● Exercise details
Print, exactly as they appear in the listing below, the lines from the line with "(s.updRad f).spars = s.spars := rfl" to the line with "(s.updRad f).diskq = s.diskq := rfl", with both end lines kept.

● Data shown
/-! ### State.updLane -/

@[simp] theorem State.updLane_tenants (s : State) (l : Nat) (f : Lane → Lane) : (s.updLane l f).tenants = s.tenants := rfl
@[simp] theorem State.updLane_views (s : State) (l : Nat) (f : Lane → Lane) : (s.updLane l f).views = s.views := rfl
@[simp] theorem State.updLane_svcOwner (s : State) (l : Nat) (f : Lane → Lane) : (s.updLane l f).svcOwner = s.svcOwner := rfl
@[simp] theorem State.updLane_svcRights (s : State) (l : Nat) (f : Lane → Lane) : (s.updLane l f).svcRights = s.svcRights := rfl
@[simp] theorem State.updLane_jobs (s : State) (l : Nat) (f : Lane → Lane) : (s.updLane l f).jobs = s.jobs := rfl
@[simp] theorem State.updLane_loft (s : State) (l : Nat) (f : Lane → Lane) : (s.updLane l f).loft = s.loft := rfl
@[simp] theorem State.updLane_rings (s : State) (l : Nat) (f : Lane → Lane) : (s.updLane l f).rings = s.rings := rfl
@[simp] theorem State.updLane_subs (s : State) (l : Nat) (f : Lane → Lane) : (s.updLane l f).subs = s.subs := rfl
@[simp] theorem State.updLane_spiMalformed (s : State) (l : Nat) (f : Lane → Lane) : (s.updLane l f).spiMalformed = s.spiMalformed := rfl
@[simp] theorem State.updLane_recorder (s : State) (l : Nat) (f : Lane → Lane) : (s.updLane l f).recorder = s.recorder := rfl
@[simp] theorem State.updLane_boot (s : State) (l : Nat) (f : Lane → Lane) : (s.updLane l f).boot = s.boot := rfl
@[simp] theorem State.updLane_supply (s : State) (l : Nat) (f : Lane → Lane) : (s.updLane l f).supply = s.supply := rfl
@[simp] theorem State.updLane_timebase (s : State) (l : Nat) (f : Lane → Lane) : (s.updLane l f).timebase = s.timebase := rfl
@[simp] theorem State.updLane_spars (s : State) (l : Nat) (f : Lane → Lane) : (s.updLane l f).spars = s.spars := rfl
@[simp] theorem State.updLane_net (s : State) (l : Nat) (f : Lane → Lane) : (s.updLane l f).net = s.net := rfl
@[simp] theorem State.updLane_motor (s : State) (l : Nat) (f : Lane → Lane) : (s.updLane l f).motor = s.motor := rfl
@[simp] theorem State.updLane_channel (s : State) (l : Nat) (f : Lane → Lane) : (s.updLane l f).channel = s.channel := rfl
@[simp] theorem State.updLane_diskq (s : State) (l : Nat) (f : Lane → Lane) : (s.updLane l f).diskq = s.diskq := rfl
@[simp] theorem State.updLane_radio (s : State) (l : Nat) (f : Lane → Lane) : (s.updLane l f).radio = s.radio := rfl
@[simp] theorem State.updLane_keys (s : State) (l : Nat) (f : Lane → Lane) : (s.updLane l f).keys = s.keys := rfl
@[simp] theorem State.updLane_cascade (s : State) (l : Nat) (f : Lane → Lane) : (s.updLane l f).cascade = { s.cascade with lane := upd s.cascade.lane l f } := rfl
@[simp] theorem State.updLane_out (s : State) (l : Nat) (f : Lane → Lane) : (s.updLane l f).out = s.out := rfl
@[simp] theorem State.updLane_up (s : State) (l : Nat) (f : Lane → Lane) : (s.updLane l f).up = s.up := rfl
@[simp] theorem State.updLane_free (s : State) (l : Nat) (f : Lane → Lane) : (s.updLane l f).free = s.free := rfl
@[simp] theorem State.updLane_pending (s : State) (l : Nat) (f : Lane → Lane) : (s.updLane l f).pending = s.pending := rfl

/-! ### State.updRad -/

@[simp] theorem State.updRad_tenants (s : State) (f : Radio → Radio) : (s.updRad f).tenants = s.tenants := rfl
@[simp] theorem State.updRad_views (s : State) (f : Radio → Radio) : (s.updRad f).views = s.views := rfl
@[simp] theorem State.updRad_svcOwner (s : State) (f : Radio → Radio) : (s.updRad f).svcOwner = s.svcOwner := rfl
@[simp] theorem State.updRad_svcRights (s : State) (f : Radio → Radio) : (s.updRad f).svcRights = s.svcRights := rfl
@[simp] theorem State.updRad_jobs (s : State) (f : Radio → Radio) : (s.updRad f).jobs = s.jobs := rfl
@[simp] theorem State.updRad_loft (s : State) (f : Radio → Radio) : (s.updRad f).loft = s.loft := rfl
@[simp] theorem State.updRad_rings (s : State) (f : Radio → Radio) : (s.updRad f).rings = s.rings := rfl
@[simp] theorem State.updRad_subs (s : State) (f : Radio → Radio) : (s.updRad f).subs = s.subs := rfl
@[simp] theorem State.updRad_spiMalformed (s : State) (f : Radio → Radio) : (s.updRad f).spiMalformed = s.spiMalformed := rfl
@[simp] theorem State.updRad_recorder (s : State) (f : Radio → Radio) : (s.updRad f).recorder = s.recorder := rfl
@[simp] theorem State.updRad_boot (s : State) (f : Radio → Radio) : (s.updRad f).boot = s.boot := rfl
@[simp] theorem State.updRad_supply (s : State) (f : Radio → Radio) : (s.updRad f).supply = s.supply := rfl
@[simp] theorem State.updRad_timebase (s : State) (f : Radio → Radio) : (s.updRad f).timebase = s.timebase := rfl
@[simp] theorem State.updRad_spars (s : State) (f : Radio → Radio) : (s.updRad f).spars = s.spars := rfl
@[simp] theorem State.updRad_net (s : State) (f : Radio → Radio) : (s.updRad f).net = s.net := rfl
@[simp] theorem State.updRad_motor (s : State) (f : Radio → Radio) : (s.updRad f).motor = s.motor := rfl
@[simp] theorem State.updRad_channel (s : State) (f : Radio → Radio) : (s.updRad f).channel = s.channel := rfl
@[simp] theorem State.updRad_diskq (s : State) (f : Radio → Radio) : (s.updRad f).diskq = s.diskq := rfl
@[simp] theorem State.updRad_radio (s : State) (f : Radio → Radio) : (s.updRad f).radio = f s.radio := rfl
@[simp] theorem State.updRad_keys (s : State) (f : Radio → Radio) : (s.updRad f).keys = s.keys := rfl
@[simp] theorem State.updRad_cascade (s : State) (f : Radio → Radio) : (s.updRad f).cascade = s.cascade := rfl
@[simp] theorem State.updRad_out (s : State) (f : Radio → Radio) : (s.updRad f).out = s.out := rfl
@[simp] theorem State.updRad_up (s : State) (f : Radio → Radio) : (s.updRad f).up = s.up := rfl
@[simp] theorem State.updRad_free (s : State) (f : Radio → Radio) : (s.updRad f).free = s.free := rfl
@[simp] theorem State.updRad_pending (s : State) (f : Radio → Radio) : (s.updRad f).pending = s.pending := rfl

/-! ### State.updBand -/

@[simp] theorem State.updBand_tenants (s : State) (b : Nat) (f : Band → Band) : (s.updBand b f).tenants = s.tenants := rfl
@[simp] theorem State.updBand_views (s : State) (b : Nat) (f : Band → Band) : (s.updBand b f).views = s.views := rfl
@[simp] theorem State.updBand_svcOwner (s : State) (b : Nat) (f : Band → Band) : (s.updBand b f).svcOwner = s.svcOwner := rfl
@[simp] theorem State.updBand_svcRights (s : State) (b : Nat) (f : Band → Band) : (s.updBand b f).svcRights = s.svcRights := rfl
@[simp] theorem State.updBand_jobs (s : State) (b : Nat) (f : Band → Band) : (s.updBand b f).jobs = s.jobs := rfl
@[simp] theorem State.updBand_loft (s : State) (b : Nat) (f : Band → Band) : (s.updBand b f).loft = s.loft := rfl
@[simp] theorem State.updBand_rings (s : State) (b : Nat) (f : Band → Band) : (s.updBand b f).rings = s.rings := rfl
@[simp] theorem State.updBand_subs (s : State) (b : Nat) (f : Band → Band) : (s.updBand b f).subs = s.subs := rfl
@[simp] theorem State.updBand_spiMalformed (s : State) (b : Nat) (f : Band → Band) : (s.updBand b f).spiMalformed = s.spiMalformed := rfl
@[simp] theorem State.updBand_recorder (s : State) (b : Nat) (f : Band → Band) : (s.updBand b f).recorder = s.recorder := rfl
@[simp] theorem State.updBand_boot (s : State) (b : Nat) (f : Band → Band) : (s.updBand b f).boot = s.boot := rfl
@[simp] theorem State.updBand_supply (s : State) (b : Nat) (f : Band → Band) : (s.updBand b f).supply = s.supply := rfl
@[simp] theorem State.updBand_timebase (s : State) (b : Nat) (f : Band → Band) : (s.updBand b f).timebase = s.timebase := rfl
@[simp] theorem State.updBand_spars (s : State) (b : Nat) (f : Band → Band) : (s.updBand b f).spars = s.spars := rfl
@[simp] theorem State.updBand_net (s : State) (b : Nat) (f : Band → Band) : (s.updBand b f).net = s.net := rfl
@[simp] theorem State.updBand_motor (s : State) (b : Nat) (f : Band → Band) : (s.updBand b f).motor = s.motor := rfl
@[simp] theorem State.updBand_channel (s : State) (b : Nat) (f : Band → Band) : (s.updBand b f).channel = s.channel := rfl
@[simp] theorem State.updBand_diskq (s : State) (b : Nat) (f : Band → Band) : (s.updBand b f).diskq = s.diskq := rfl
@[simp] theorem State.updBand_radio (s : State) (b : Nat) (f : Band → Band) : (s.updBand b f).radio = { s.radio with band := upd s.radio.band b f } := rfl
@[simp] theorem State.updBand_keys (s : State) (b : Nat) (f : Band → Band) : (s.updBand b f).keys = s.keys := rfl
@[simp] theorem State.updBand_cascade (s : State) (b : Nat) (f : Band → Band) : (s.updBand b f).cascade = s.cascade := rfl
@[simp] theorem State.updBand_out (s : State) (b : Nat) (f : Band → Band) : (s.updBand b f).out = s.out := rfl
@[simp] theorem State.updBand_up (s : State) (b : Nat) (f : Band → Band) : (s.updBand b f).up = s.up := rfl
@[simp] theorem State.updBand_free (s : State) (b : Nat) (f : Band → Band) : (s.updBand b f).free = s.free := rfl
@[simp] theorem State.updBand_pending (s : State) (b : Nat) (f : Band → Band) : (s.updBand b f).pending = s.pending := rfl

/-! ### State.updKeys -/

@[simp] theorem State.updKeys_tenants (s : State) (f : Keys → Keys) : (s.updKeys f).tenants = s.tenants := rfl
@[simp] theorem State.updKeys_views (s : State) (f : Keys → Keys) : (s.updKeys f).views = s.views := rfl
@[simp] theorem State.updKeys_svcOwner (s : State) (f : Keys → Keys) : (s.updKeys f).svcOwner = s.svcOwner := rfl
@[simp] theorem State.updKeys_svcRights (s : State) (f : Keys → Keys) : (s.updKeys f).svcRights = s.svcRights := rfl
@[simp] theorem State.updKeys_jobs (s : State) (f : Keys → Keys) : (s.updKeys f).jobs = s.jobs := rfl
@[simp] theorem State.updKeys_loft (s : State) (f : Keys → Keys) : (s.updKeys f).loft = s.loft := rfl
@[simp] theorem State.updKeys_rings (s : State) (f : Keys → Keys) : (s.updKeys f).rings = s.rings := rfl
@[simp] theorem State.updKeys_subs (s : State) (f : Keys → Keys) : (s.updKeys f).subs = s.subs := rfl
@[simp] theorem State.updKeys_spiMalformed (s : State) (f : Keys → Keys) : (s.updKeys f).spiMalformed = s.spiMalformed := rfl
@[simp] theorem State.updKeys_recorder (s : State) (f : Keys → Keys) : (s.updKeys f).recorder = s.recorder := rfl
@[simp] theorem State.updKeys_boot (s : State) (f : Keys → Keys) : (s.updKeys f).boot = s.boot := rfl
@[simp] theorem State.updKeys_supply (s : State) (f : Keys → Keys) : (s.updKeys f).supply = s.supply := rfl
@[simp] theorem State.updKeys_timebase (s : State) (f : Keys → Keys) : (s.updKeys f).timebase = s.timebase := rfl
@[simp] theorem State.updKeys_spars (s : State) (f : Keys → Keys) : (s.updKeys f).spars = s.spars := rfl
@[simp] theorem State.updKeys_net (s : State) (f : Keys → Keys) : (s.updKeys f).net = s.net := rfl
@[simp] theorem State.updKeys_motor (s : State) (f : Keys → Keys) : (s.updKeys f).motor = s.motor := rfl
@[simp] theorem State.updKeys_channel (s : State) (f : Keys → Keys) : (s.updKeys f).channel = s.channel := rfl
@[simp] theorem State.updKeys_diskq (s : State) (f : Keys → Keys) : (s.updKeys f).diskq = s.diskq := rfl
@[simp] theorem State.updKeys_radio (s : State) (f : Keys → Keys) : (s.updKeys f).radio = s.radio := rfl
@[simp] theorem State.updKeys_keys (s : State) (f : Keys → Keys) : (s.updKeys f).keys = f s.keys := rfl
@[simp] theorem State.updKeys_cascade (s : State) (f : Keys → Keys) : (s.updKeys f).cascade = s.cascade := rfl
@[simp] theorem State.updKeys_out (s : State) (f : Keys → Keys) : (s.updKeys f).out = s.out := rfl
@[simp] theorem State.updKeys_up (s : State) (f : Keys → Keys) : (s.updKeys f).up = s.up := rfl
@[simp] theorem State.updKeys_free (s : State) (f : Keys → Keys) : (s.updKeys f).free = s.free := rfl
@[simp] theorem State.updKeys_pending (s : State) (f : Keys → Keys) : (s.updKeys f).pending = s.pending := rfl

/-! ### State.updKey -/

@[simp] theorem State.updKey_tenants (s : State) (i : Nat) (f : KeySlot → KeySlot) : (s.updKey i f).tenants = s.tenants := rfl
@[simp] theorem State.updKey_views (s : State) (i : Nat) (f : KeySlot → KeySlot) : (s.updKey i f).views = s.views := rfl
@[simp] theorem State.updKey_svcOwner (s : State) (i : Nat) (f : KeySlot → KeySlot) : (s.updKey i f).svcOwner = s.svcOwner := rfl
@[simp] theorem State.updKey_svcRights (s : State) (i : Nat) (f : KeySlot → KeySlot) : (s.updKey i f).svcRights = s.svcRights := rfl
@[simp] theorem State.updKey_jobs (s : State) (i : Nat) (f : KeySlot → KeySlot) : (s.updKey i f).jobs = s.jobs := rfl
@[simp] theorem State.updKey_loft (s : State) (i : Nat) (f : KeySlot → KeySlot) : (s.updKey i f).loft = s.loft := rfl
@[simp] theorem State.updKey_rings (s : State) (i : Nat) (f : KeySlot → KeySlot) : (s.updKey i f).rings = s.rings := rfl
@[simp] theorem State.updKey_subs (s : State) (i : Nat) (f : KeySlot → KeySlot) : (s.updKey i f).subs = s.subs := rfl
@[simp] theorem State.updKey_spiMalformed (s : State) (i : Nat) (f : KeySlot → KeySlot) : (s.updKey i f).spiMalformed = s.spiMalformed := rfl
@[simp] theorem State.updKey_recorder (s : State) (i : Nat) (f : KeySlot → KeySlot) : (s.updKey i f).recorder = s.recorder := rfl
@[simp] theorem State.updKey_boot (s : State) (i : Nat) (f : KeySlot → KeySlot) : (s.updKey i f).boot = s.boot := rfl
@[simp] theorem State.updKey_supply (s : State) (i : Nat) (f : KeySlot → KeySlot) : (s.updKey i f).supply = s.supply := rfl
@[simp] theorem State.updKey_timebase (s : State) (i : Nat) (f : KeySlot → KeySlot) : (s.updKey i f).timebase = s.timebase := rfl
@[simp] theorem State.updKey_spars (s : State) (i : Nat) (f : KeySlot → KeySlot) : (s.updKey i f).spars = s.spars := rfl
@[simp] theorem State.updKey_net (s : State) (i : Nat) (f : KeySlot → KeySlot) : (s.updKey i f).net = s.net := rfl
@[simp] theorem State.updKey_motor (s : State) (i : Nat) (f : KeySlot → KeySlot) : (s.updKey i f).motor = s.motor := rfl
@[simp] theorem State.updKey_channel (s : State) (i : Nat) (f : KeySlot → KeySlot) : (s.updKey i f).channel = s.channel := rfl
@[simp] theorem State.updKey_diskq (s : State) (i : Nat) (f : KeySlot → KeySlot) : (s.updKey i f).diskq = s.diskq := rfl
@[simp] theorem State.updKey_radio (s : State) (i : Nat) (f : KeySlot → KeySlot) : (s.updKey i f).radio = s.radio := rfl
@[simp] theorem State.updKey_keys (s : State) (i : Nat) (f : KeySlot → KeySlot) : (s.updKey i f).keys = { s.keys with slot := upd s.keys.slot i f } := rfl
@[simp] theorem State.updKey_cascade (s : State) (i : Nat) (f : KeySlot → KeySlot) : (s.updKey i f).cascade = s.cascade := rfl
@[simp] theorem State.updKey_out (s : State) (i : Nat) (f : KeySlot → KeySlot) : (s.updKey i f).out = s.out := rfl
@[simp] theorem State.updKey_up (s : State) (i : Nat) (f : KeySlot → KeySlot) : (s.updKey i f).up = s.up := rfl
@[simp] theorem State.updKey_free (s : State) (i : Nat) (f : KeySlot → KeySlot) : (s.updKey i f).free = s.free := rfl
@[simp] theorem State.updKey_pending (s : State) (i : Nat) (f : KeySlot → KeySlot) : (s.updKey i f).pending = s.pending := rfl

...

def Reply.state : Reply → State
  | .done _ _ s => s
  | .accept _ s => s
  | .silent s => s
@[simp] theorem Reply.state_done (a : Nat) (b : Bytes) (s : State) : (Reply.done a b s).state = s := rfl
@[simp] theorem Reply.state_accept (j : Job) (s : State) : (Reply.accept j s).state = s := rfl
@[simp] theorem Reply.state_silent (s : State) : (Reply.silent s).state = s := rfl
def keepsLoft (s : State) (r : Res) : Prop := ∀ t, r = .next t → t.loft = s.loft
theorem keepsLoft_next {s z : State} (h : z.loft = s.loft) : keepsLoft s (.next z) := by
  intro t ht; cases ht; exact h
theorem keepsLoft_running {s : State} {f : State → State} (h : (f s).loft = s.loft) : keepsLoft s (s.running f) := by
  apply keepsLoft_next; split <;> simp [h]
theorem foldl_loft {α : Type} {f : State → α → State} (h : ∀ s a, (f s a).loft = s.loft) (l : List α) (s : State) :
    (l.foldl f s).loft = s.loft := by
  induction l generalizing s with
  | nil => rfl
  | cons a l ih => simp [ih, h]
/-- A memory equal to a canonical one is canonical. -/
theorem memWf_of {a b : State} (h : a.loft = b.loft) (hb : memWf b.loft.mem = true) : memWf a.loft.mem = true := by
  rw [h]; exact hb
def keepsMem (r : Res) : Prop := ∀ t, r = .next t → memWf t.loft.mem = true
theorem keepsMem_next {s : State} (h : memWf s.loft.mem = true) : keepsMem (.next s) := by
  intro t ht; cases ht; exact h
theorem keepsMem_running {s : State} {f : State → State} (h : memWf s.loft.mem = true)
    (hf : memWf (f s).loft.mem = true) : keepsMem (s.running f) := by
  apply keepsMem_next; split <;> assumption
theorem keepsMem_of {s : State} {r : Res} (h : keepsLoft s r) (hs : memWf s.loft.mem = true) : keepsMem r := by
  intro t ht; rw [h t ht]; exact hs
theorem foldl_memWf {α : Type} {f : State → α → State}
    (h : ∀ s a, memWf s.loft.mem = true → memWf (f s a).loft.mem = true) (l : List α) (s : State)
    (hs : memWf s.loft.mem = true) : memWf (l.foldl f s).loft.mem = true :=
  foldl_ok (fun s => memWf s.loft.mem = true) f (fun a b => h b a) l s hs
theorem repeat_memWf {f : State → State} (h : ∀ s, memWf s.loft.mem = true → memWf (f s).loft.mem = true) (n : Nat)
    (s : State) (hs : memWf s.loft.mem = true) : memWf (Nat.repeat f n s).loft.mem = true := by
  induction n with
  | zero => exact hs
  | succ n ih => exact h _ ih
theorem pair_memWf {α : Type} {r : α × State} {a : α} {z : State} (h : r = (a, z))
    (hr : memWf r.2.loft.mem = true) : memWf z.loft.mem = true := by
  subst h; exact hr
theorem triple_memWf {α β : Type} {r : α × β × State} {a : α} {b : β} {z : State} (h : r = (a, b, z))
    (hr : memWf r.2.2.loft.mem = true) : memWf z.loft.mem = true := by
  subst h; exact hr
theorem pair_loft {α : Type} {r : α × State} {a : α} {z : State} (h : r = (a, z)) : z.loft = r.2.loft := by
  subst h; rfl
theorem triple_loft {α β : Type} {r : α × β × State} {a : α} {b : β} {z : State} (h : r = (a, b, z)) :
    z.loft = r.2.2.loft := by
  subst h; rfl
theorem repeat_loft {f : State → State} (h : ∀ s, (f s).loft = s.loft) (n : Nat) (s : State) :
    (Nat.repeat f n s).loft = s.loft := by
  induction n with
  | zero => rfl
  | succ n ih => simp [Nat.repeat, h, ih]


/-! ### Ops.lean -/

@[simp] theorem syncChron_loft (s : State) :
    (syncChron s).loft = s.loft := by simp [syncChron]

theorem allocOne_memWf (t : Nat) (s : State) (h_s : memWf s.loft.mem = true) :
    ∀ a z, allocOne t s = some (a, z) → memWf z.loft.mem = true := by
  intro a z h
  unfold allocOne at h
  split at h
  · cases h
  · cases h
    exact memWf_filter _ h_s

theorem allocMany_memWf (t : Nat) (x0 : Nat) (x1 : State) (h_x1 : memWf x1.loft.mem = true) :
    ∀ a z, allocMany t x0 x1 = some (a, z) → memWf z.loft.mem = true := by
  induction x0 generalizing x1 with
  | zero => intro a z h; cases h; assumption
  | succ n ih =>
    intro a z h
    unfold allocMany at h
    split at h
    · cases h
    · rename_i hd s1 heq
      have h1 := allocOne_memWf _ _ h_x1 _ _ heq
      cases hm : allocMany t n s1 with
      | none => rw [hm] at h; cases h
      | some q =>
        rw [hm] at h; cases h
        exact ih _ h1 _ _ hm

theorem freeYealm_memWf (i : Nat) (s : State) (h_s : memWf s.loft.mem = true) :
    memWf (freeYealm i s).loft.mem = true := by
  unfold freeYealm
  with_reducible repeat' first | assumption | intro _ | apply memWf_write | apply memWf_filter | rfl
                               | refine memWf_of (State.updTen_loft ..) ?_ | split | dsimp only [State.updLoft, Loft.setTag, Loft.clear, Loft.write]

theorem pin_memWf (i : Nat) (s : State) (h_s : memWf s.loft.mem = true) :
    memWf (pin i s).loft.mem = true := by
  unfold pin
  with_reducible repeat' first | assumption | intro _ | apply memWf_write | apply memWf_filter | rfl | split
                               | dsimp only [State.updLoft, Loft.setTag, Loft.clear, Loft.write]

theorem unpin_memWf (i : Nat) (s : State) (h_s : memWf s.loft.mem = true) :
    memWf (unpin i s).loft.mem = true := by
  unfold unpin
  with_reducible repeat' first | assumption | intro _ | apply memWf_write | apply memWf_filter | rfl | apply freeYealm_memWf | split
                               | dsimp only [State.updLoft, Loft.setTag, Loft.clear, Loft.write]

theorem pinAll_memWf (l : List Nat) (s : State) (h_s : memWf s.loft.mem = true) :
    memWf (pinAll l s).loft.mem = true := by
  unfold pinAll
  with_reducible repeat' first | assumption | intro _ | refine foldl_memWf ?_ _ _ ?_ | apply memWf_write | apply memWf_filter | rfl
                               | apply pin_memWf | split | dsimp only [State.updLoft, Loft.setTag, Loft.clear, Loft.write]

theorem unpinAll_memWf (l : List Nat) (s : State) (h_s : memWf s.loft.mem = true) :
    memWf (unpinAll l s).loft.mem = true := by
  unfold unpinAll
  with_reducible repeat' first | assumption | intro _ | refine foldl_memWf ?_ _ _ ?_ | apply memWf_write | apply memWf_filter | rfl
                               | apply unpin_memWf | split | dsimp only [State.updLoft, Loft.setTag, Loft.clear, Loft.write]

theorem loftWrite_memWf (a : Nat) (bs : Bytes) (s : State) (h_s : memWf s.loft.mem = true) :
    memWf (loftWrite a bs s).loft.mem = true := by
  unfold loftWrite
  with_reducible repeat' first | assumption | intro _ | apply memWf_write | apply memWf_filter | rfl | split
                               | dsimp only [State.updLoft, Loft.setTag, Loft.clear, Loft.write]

--

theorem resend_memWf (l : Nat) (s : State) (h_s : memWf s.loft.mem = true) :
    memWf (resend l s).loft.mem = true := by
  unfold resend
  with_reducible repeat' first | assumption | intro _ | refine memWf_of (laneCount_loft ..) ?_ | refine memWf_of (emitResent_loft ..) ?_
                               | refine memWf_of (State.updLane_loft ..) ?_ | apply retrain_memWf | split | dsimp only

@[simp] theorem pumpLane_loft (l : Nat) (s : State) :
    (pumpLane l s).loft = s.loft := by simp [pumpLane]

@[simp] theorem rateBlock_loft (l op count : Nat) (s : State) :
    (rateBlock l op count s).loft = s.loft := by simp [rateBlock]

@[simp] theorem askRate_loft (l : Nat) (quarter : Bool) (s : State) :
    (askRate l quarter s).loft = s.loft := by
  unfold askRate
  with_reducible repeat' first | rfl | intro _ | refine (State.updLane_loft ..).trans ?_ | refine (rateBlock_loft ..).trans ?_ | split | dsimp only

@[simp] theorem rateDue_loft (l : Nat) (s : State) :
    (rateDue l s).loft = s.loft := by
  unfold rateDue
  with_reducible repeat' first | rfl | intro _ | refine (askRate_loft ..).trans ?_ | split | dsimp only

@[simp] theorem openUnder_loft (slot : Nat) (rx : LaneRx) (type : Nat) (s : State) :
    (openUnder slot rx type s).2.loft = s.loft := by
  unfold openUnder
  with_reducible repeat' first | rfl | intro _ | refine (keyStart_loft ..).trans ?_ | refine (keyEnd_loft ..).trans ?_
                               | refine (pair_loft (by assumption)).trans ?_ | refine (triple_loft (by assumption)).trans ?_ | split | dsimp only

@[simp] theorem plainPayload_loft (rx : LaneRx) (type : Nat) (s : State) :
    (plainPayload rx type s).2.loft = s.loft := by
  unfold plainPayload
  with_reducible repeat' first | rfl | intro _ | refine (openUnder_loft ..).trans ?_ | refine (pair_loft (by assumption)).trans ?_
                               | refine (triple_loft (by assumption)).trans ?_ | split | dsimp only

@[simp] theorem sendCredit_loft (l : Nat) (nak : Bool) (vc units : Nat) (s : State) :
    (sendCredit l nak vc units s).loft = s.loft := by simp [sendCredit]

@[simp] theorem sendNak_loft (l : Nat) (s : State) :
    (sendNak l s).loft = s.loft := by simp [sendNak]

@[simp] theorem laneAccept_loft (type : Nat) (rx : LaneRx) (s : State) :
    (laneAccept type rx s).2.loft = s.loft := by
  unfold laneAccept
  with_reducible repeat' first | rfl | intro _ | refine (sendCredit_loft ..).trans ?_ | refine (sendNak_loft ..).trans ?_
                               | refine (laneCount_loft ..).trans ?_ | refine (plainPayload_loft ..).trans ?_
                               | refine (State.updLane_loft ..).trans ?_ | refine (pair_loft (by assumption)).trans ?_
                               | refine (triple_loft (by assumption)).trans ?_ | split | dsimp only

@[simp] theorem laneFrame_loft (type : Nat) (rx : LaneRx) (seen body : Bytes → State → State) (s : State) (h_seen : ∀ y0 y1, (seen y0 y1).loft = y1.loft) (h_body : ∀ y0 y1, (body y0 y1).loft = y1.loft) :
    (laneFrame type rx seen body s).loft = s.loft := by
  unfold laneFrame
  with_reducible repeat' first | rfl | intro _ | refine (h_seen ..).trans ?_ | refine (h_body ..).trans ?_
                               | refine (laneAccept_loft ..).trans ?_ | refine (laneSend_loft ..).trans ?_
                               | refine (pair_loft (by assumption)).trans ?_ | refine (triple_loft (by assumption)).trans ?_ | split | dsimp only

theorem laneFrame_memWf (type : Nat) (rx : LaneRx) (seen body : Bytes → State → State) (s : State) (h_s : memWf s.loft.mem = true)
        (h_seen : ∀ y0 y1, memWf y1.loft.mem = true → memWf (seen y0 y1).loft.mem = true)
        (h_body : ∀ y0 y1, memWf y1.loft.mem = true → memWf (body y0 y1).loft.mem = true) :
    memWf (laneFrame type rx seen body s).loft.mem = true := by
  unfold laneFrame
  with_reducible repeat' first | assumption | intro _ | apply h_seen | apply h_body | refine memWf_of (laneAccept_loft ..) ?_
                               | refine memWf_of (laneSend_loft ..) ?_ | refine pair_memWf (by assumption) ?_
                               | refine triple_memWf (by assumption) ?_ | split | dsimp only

● Task response
@[simp] theorem State.updRad_spars (s : State) (f : Radio → Radio) : (s.updRad f).spars = s.spars := rfl
@[simp] theorem State.updRad_net (s : State) (f : Radio → Radio) : (s.updRad f).net = s.net := rfl
@[simp] theorem State.updRad_motor (s : State) (f : Radio → Radio) : (s.updRad f).motor = s.motor := rfl
@[simp] theorem State.updRad_channel (s : State) (f : Radio → Radio) : (s.updRad f).channel = s.channel := rfl
@[simp] theorem State.updRad_diskq (s : State) (f : Radio → Radio) : (s.updRad f).diskq = s.diskq := rfl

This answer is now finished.